Michael Tanner of the Cato Institute devotes his latest National Review Online column to the likely impact of the Democratic Party’s preferred economic policies.
To put it in today’s standard D.C. terms, Democrats sure must hate poor people.
That’s silly, of course. But there’s no doubt that Democrats are preparing to push policies that are likely to hurt struggling low- and middle-income Americans.
Both the Obama administration and the Democratic leadership in Congress have announced that their top priority when Congress returns later this month will be extending unemployment benefits and raising the minimum wage. Both policies are likely to leave more Americans jobless — especially low-income workers with few skills, the very people Democrats claim they want to help most.
Take the extension of unemployment insurance. Labor economists may disagree on the extent to which unemployment benefits increase or extend spells of unemployment, but the fact that they increase the duration of unemployment and/or unemployment levels is not especially controversial. As Martin Feldstein and Daniel Altman have pointed out, “the most obvious and most thoroughly researched effect of the existing UI systems on unemployment is the increase in the duration of the unemployment spells.” …
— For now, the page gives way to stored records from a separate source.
/-- With no write open, whatever table the free value names (log 16), an entry that fails its check. -/
theorem witness_TableWriteStopsShort_unstored :
    ∃ (T : Fin 11) (bad : List Byte) (check : Byte), site.mgmt.openWrite = none ∧ Config.closedTable site.draws = T
      ∧ bad.length = entrySize T ∧ crc8 bad ≠ check ∧ bad.length ≤ entrySize T
      ∧ (entriesOnLine [] ++ bad ++ [check] ++ [1]).length ≤ 248 :=
  ⟨_, List.replicate (entrySize (Config.closedTable site.draws)) 0, 1, rfl, rfl, by
    generalize Config.closedTable site.draws = T
    revert T
    decide +kernel⟩

theorem witness_StoreKeepsTablesWhole : siteTables.Ok ∧ 3 < entryCount 10 := ⟨siteTablesOk, by decide⟩

theorem witness_StoredEntriesReadBack : siteTables.Ok ∧ 159 < entryCount 1 := ⟨siteTablesOk, by decide⟩

theorem witness_ForwardingFollowsTheTarget :
    site.inReset = false ∧ site.rx.inFrame = false ∧ site.cport.extra = 0 ∧ site.cport.line.length ≤ 3 ∧ site.DelayOk
      ∧ continuing.inReset = false ∧ continuing.DelayOk ∧ continuing.rx.target.isSome = true
      ∧ 3 + continuing.cport.extra < 4 := by
  unfold State.DelayOk
  decide +kernel

/-- The characters of a good frame, with an IDLE before its END. -/
theorem witness_FrameCompleteJudgesTheFrame :
    site.inReset = false ∧ site.rx.inFrame = false ∧ ([1, 2, 3, 4] : List Byte).length < 5
      ∧ dataOf ((withCrc [1, 64, 0, 0]).map .data ++ [.idle]) = withCrc [1, 64, 0, 0]
      ∧ ((0x1F : Byte).toNat < 0x20 ∧ 0x2B < (0x2C : Byte).toNat ∧ (0 : Byte).toNat = site.mgmt.address ∧ site.up.reply = none)
      ∧ (withCrc [0x2C, 0, 7]).length ≤ 253 ∧ replying.up.reply.isSome = true
      ∧ crcPasses (withCrc [1, 64, 0, 0]) = true ∧ (withCrc [1, 64, 0, 0]).length ≤ 253 ∧ (62 : Byte).toNat ≤ 62
      ∧ (62 : Byte).toNat ≠ site.mgmt.address ∧ 65 ≤ (65 : Byte).toNat ∧ 6 ≤ (6 : Byte).toNat := by decide +kernel

theorem witness_BrokenFramesAreCounted :
    site.inReset = false ∧ BreakCause.abort ≠ .start ∧ site.rx.inFrame = false ∧ (dataOf [.data 1, .idle]).length < 5
      ∧ (site.setRx { URx.outside with inFrame := true, data := [1, 64], target := some .operational }).rx.forwarding = true := by
  decide +kernel

theorem witness_WriteCharactersActAsTheyArrive :
    (site62.inReset = false ∧ site62.rx.inFrame = false ∧ site62.mgmt.address ≤ 62)
      ∧ dataOf (cadenceBytes.map .data ++ [.idle, .data 7]) = cadenceBytes ++ [7] ∧ continuing.inReset = false ∧ continuing.rx.inFrame = true ∧ continuing.rx.data.head? = some kindTableContinue
      ∧ continuing.rx.target = some .all ∧ 3 ≤ continuing.rx.data.length
      ∧ continuing.rx.data.length + cadenceBytes.length + 1 ≤ 253 ∧ continuing.rx.write.stage = .entries
      ∧ continuing.rx.write.buf = [] ∧ continuing.mgmt.openWrite = some { table := 10, pointer := 3 }
      ∧ 3 < entryCount 10 ∧ cadenceBytes.length = entrySize 10
      ∧ checking.inReset = false ∧ checking.rx.inFrame = true ∧ checking.rx.data.head? = some kindTableContinue
      ∧ checking.rx.target = some .all ∧ 3 ≤ checking.rx.data.length ∧ checking.rx.data.length + cadenceBytes.length + 1 ≤ 253
      ∧ checking.rx.write.stage = .noWrite 6 ∧ checking.rx.write.buf = [] ∧ cadenceBytes.length = 6 := by decide +kernel

/-- Outside a frame, inside one whose target has arrived, and behind a START alone. -/
theorem witness_WholeFrameIsItsCharacters :
    let started := site.setRx { URx.outside with inFrame := true, blanked := true }
    (site.inReset = false ∧ site.rx.inFrame = false) ∧ (continuing.inReset = false ∧ continuing.rx.data ≠ [])
      ∧ (started.inReset = false ∧ started.rx = { URx.outside with inFrame := true, blanked := started.rx.blanked })
      ∧ (longPayload.drop 1).length ≤ 248 := by decide +kernel

/-- The C receiver inside a return frame, in slot 1. -/
def receiving : State := site.setUp { Up.powerOn with crx := .receiving 1, slots := Up.powerOn.slots.set 1 .receiving }

theorem witness_ReturnFramesAreKeptOrDropped :
    let data := withCrc [0x40, 1, 2]
    site.inReset = false ∧ site.up.crx = .outside ∧ site.up.freeSlot = some 0 ∧ 5 ≤ data.length ∧ data.length ≤ 253
      ∧ crcPasses data = true ∧ data.head? = some 0x40 ∧ receiving.inReset = false ∧ receiving.up.crx = .receiving 1 := by
  decide +kernel
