/-- The home takes a snoop's answer; with the last one the transaction goes on (R222). -/
def hearResp (c line : Nat) (k : SnoopKind) (d : Option (Line × Bool)) (dirty : Bool) (s : State) : State :=
  let t := homeHears c line k d dirty s
  match t.coh.txns.find line with
  | none => t
  | some x =>
    let left := x.awaiting.filter (· != c)
    if left.isEmpty then finishTxn line x t else setTxn line { x with awaiting := left } t

/-- Bytes of two requests' lanes meet. -/
def lanesMeet (a b : List LaneAcc) : Bool :=
  a.any fun x => b.any fun y => decide (x.pos < y.pos + y.n) && decide (y.pos < x.pos + x.n)

/-- An older request of the same agent that reaches its target before this one and is not yet performed: one to bytes of
this one (R156); a Medlar core's to the same line, which carries the same ordering ID (R218); a Device-strict one before a
Device-strict one (R216). -/
def olderMeets (s : State) (id : Nat) (r : Req) : Bool :=
  let core := match r.src with | .medlar _ => true | .group _ => false
  s.reqs.cells.any fun c =>
    decide (c.1 < id) && c.2.src == r.src &&
    ((lineOf c.2.xl == lineOf r.xl && (core || lanesMeet c.2.lanes r.lanes)) || (c.2.xl.region == 2 && r.xl.region == 2)) &&
    (match c.2.st with | .issued | .stale | .waitFill => true | _ => false)

/-- Whether a request writes. -/
def ReqKind.writes : ReqKind → Bool
  | .read | .fetch => false
  | _ => true

/-- The copy of a line that an atomic would meet is poisoned. [DEDUCED, unsafe: assumption 91] -/
def hereAndPoisoned (s : State) (line : Nat) : Bool :=
  match heldLine s line with
  | some b => b.poison
  | none => hbmPoisoned s line

/-- Another part of the same group's atomic would be refused, so none of its lanes is performed (R163).
[DEDUCED, unsafe: assumption 91] -/
def siblingRefused (s : State) (id : Nat) (r : Req) : Bool :=
  match r.kind, r.src with
  | .atomic _ _, .group _ =>
    s.reqs.cells.any fun c => c.1 != id && c.2.src == r.src && c.2.load == r.load &&
      (c.2.st == .denied || c.2.st == .poisoned || c.2.st == .refaulted ||
       (match c.2.xl.target with
        | .memory o => !domainOk s c.2.xl.domain o true || hereAndPoisoned s (o / 128)
        | _ => false))
  | _, _ => false

/-- A granted request goes on: its snoops are sent (R224), or it is performed or waits for its line. -/
def grantReq (id line : Nat) (r : Req) (s : State) : State :=
  let e := dirOf s line
  if r.kind.writes && !e.holders.isEmpty then startSnoops line (.request id) .inval e.holders s
  else if !r.kind.writes && e.owned then startSnoops line (.request id) .clean e.holders s
  else serveReq id s

/-- A request's fill has come: it goes on, or, while another transaction has its line, it waits to be granted again
(R219, R245). -/
def resumeReq (id line : Nat) (s : State) : State :=
  match s.reqs.find id with
  | none => s
  | some r => if (s.coh.txns.find line).isSome then setReq id { r with st := .issued } s else grantReq id line r s

/-- A request reaches its home (R276, R290): the generation check, the domain check, then the snoops of R224 or service.
[DESIGN CHOICE, safe: assumption 38] -/
def benchGrant (id : Nat) (want : ReqKind → Bool) (s : State) : Answer :=
  match s.reqs.find id with
  | none => stuck "no such request"
  | some r =>
    match lineOf r.xl, r.st with
    | some line, .issued =>
      if !want r.kind then stuck "a request of another kind"
      else if olderMeets s id r then stuck "an older access to these bytes is not performed"
      else if !routeOpen s r.die (homeDie s line) then stuck "the request is held on a stalled link"
      else if (s.coh.txns.find line).isSome then stuck "the line is busy"
      else if sliceHeld s (homeSlice s line) then stuck "the sub-slice is held"
      else if r.missed then .next (grantReq id line r s)
      else if genEarly s (homeSlice s line) r.xl then stuck "the sub-slice has not granted the update"
      else if !genOk s (homeSlice s line) r.xl then .next (countStale (setReq id { r with st := .stale } s))
      else
        let off := match r.xl.target with | .memory o => o | _ => 0
        if !domainOk s r.xl.domain off r.kind.writes then
          .next (setReq id { r with st := .denied } (countDenied r.xl.ctx r.xl.domain off s))
        else if siblingRefused s id r then .next (setReq id { r with st := .dropped } s)
        else
          .next (grantReq id line r (match r.kind with | .reduce _ _ => advanceHead r.src s | _ => s))
    | _, _ => stuck "the request is not at a home"

/-! ### Firmware's accesses -/

/-- A core gives up a line that it holds, and the home takes the data when it is dirty (R222, R225). -/
def evictNow (c line : Nat) (s : State) : State :=
  let m := medlarOf s c
  match m.lines.find line with
  | none => s
  | some l =>
    let t := replayLoads c line (setMedlar c { m with lines := m.lines.del line } s)
    dropHolder line c (if l.st == .dirty then takeData line (some (l.data, l.poison)) true t else t)

/-- A line that comes to a core whose set is full takes the place of another: which one is open (R203, R204).
[DESIGN CHOICE, safe: assumption 99] -/
def makeL2Room (c line : Nat) (s : State) : State :=
  if !l2Full s c line then s
  else
    let v := takeFree s
    let ls := (medlarOf s c).lines.cells.filter fun x => Config.l2Hash x.1 % 2048 == Config.l2Hash line % 2048
    match ls[v.1 % ls.length]? with
    | some x => evictNow c x.1 (atLeast (heldUntil v.2 c x.1) v.2)
    | none => v.2

/-- The messages of a line that are on their way arrive, oldest first, and the transaction they belong to is finished: an
access of firmware that meets a busy line waits for them (R219). [DEDUCED, safe: assumption 27] -/
def settle (line : Nat) : Nat → State → State
  | 0, s => s
  | n + 1, s =>
    match takeFirst (isLineMsg line) s.coh.msgs with
    | none => s
    | some (m, rest) =>
      let t := setMsgs rest s
      settle line n (match m with
        | .grant c l st d p => arrive c l st d p (makeL2Room c l t)
        | .snoop c l k w =>
          let u := if heldUntil t c l > t.time.now then atLeast (heldUntil t c l) (if w then t else countDeferral c t) else t
          let r := answerSnoop c l k u
          setMsgs (r.2.coh.msgs ++ [.resp c l k r.1.1 r.1.2]) r.2
        | .resp c l k d dirty => hearResp c l k d dirty t
        | .req _ _ _ _ _ _ _ => t)

/-- One core is snooped for firmware's access and answers, after any hold window (R224, R228). [DEDUCED, safe: assumption 27] -/
def snoopNow (line : Nat) (k : SnoopKind) (c : Nat) (s : State) : State :=
  let t := countSnoop line s
  let u := if heldUntil t c line > t.time.now then atLeast (heldUntil t c line) (countDeferral c t) else t
  let r := answerSnoop c line k u
  homeHears c line k r.1.1 r.1.2 r.2

/-- Before a read of firmware: an owner returns dirty data (R224). [DEDUCED, safe: assumption 27] -/
def beforeRead (line : Nat) (s : State) : State :=
  let t := settle line (4 * s.coh.msgs.length + 4) s
  let e := dirOf t line
  if e.owned then e.holders.foldl (fun u c => snoopNow line .clean c u) t else t

/-- Before a write of firmware: every Medlar holder gives up the line (R224). [DEDUCED, safe: assumption 27] -/
def beforeWrite (line : Nat) (s : State) : State :=
  let t := settle line (4 * s.coh.msgs.length + 4) s
  (dirOf t line).holders.foldl (fun u c => snoopNow line .inval c u) t

end Sys2Proof.Machine
end

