-- ==== Sys2Proof/Machine/Jobs.lean ====
section
/-! DEFINITION. Started commands: their fields, the outcomes they meet, and their completion (R301–R303, R309–R312,
R324–R326, R468). -/

namespace Sys2Proof.Machine

/-- Where a started command is kept: its queue and SEQ. -/
def jobKey (q seq : Nat) : Nat := q * 2 ^ 32 + seq % 2 ^ 32

def keyQueue (key : Nat) : Nat := key / 2 ^ 32
def keySeq (key : Nat) : Nat := key % 2 ^ 32

def Queue.closed : Queue :=
  { st := .closed, gen := 2, ctx := 0, ringLoc := 0, ringAddr := 0, ringEntries := 256, cplAddr := 0, cplEntries := 256,
    conn := 0, rkey := 0, head := 0, tail := 0, cplHead := 0, status := 0, epoch := 0, fetched := [], killed := [], reread := none,
    live := [], fences := [], results := [], cplWait := [], cplWritten := 0, cplDead := false, held := false }

def queueOf (s : State) (q : Nat) : Queue := s.queues.get Queue.closed q

def setQueue (q : Nat) (x : Queue) (s : State) : State := { s with queues := s.queues.put q x }

def setJob (key : Nat) (j : Job) (s : State) : State := { s with jobs := s.jobs.put key j }

/-- Change a started command. -/
def onJob (key : Nat) (f : Job → Job) (s : State) : State :=
  match s.jobs.find key with
  | some j => setJob key (f j) s
  | none => s

/-- A started command begins to run on its unit. -/
def runJob (key : Nat) (s : State) : State := onJob key (fun j => { j with phase := .running }) s

def setDetail (key d : Nat) (s : State) : State := onJob key (fun j => { j with detail := d % 2 ^ 64 }) s

/-! ### Status (R325, R468) -/

def statusCode : Status → Nat
  | .done => 0x00 | .doneCorrected => 0x01 | .aborted => 0x02 | .abortLate => 0x03 | .segmentFault => 0x10
  | .domainDenied => 0x11 | .descriptorInvalid => 0x12 | .formatUnsupported => 0x13 | .matrixDivergent => 0x14
  | .groupTrap => 0x15 | .poisonRead => 0x20 | .remoteAbandoned => 0x21 | .frontendGone => 0x22 | .peerRefused => 0x23
  | .restrictedMode => 0x30

/-- The order of R468. -/
def statusOrder : List Status :=
  [.restrictedMode, .descriptorInvalid, .formatUnsupported, .aborted, .frontendGone, .remoteAbandoned, .peerRefused,
   .segmentFault, .domainDenied, .matrixDivergent, .groupTrap, .poisonRead, .doneCorrected]

/-- The status of a command that met these outcomes; ABORT_LATE never competes (R468). -/
def statusOf (outs : List Status) : Status :=
  if outs.contains .abortLate then .abortLate
  else match statusOrder.find? fun o => outs.contains o with
    | some o => o
    | none => .done

/-! ### Completion (R309, R315, R324) -/

/-- The completion ring holds as many unconsumed records as it can (R309). -/
def cplFull (x : Queue) : Bool := decide (ahead x.cplWritten x.cplHead + x.cplWait.length ≥ x.cplEntries)

/-- A record joins those of its queue, in the order of the queue's arbiter (R324). -/
def addRecord (q : Nat) (r : CplRec) (s : State) : State :=
  let x := queueOf s q
  let t := if cplFull x then bump K.cplRingStalls 1 s else s
  setQueue q { x with cplWait := x.cplWait ++ [r] } t

/-- The opcode of a command in generation 2's numbering (Table 3 of chapter 10); none where it is not listed. -/
def opGen2 (gen op : Nat) : Option Nat :=
  if gen = 2 then (if 1 ≤ op ∧ op ≤ 15 then some op else none)
  else if 1 ≤ op ∧ op ≤ 7 then some op
  else if op = 8 then some 0x0B
  else if op = 9 ∨ op = 10 then some op
  else none

/-- DETAIL of a command that has not come to anything: a route has issued nothing, and no expert of it has failed (R326). -/
def startDetail (gen op : Nat) : Nat := if opGen2 gen op = some 0x06 then 0xFFFF0000 else 0

/-- A completed command counts, and a SEG_UPDATE counts with its own kind too, whatever its status (R295, R337). -/
def countCompleted (gen op : Nat) (s : State) : State :=
  bump K.segUpdates (if opGen2 gen op = some 0x0B then 1 else 0) (bump K.commandsCompleted 1 s)

/-- A command completes with a status: it leaves its queue's started commands, its result is kept for the fence interval,
and its record is written unless QUIET, a closed queue or an ended epoch forbids it (R300, R301, R311, R335). -/
def finishWith (key : Nat) (st0 : Status) (s : State) : State :=
  match s.jobs.find key with
  | none => s
  | some j =>
    let st : Status := if j.gone then .frontendGone else st0
    let q := keyQueue key
    let seq := keySeq key
    let x := queueOf s q
    let t : State := { s with jobs := s.jobs.del key }
    let u := setQueue q { x with live := x.live.filter (· != seq), results := x.results ++ [(seq, st)] } t
    let v := countCompleted j.gen j.opcode (dropAnswers (fun o => ownerKey o == some key) u)
    if j.mute || x.cplDead || (j.quiet && (st == .done || st == .doneCorrected)) then v
    else addRecord q { seq := seq, status := st, opcode := j.opcode, tag := j.tag, detail := j.detail, time := timeOfDay s } v

/-- A SIGNAL whose write has succeeded raises SIGNAL_RAISED when it asks for it (R318). -/
def signalEvent (key : Nat) (j : Job) (st : Status) (s : State) : State :=
  if j.opcode = 0x09 ∧ bit (fld j.raw 33 1) 0 ∧ !j.gone ∧ (st = .done ∨ st = .doneCorrected) then
    raise 0x51 10 (fld j.raw 24 8) (keyQueue key) s
  else s

/-- A command completes with the first of the outcomes it met (R468). -/
def finishJob (key : Nat) (s : State) : State :=
  match s.jobs.find key with
  | none => s
  | some j => signalEvent key j (statusOf j.outs) (finishWith key (statusOf j.outs) s)

/-- A command completes once its transfers are acknowledged (R282). -/
def finishAcked (key : Nat) (s : State) : State :=
  if txnsOf s key = 0 then finishJob key s else onJob key (fun j => { j with phase := .ending }) s

/-- A command that never runs completes with one status. -/
def refuseJob (key : Nat) (st : Status) (s : State) : State := finishWith key st s

/-- A command of this kind that its unit has been handed: the kind is generation 2's opcode. -/
def handed (s : State) (q seq kind : Nat) : Option Job :=
  match s.jobs.find (jobKey q seq) with
  | some j => if (j.phase == .handed || j.phase == .blocked) && opGen2 j.gen j.opcode == some kind then some j else none
  | none => none

/-! ### Staging: a generation 1 command carries the address of its descriptor (R286, R303) -/

/-- What staging a descriptor comes to: its 256 bytes, a refusal, a fault of its read, or a read that must wait. -/
inductive Staged where
  | desc (raw : Nat)
  | refused (st : Status)
  | faulted (f : FaultInfo)
  | held
deriving DecidableEq, Repr

/-- Read a command's descriptor once. A read that fails or meets poison refuses the command with that status
(assumption 40). [DESIGN CHOICE, safe: assumption 40] -/
def stageDesc (q seq die : Nat) (j : Job) (s : State) : Staged × UStep :=
  let u := UStep.start j.ctx (jobKey q seq) die s
  if j.gen = 2 || j.staged then (.desc j.raw, u)
  else
    let a := fld j.raw 16 8
    if a ≥ 2 ^ 48 ∨ a % 256 ≠ 0 ∨ fld j.raw 24 104 ≠ 0 then (.refused .descriptorInvalid, u)
    else
      let r := uGet a 256 u
      if r.2.held then (.held, r.2)
      else match r.2.fault with
        | some f => (.faulted f, r.2)
        | none =>
          if r.1.failed then (.refused (statusOf r.2.outs), r.2)
          else if r.1.poison then (.refused .poisonRead, r.2)
          else (.desc r.1.val, r.2)

/-- The read of a descriptor has faulted, and its task, of which nothing else is known, stays where it is for want of a slot
or a fault record; the hold counts once (R327, R329). -/
def holdFault (key counter : Nat) (j : Job) (s : State) : Answer :=
  if j.phase == .blocked then stuck "the task is held in place"
  else .next (bump counter 1 (setJob key { j with phase := .blocked } s))

/-- A task whose descriptor's read faulted is resumed: its command is handed over once more, and read again (R327, R331).
[DESIGN CHOICE, safe: assumption 40] -/
def stageAgain (key : Nat) (s : State) : State := onJob key (fun j => { j with phase := .handed }) s

/-- The unit cannot accept the command and holds it, its descriptor read; the hold counts once (R310, R333). -/
def holdJob (key counter d : Nat) (j : Job) (s : State) : Answer :=
  if j.phase == .blocked then stuck "the command is held by its unit"
  else .next (bump counter 1 (setJob key { j with phase := .blocked, staged := true, raw := d } s))

/-- Bytes a to b of a descriptor, both included, are zero. -/
def zeros (raw a b : Nat) : Bool := fld raw a (b + 1 - a) == 0

end Sys2Proof.Machine
end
… The second part of this one-two punch against employment is an increase in the minimum wage. Again, the overwhelming consensus among economists is that an increase in the minimum wage reduces available employment. In fairness, that consensus is not unanimous: Some studies, notably one by Princeton’s Alan Krueger and Berkeley’s David Card, suggest that at least small increases in the minimum wage have little or no impact on employment. But other economists have criticized the methodology of that study, and a comprehensive review of more than 100 papers on the minimum wage, by David Neumark and William Wascher for the National Bureau of Economic Research, found that 85 percent of them showed negative employment effects.